Historic cemetery in Massachusetts, United States

Rural Glen Cemetery is a historic cemetery on Worcester Road (Massachusetts Route 68) in Hubbardston, Massachusetts. Established about 1820, it is at 3.5 acre one of the town's largest cemeteries. It was created on land formerly owned by the locally prominent Reed/Reid family, and includes the burials of some of the town's notable 19th and 20th-century residents. The cemetery was listed on the National Register of Historic Places in 2020. It is presently restricted to burials related to existing interments.

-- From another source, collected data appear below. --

-- ==== Sys2Proof/Machine/Fields.lean ====
section
/-! DEFINITION. Descriptors of the register fields the meanings use: offset in the register space, lowest bit and width, as the
register map rules of the block chapters give them (F for a field, A for a whole register). -/
namespace Sys2Proof.Machine

/-- A field of a register: the register's offset, the field's lowest bit and its width. -/
structure Fld where
  addr : Nat
  lsb : Nat
  wid : Nat
  deriving DecidableEq, Repr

==Description and history==
Hubbardston's Rural Glen Cemetery is located about one mile (1.6 km) south of the town center, on the west side of Worcester Road south of its junction with Old Princeton Road. It is bounded on the north and south by two other municipal cemeteries, Brookside and Evergreen cemeteries; all are identified by signage, and Rural Glen Cemetery is further differentiated from its neighbors by a picket fence along the road. It is predominantly a level grassy expanse, with trees at the fringes. The rear of the cemetery is bounded by the Ware River. Near its center is a 40 ft flagpole flying the American flag.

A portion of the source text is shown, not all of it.